◆ Exercise description ◆
Provide only the number of lines in the data below that contain the word "List".

——————————

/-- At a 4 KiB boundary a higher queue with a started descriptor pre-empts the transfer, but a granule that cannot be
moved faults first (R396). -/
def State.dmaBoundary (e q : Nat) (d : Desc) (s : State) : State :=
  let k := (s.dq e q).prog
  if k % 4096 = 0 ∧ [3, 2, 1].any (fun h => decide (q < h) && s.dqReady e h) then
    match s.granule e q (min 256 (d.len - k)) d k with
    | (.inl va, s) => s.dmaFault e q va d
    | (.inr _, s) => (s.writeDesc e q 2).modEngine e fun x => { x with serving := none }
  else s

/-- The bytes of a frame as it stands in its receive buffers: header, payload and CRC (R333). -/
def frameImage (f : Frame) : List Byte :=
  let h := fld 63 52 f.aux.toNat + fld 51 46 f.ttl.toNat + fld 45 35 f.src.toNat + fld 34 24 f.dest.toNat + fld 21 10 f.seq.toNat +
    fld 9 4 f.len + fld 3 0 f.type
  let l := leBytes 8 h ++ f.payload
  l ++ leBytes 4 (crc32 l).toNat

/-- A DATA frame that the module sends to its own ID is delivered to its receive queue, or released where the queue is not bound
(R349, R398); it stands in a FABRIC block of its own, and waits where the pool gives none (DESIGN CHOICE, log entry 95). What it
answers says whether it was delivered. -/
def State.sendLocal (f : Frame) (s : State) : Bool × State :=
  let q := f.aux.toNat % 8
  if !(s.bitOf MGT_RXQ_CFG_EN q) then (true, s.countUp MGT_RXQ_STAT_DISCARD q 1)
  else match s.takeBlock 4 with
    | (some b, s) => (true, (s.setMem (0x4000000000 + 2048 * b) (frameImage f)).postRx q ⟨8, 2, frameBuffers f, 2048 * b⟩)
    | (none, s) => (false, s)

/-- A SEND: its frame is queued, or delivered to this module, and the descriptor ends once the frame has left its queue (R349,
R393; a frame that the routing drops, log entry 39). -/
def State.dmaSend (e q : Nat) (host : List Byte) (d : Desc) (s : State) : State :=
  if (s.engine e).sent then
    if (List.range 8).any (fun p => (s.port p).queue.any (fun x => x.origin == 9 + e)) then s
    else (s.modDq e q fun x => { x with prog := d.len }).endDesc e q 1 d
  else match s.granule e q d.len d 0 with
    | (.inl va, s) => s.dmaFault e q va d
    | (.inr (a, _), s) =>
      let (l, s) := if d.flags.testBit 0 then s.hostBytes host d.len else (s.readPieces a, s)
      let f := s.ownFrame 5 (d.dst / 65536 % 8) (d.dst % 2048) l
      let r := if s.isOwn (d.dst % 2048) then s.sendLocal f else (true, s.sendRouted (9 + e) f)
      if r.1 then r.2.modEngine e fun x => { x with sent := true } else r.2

——————————

◆ Problem solution ◆
3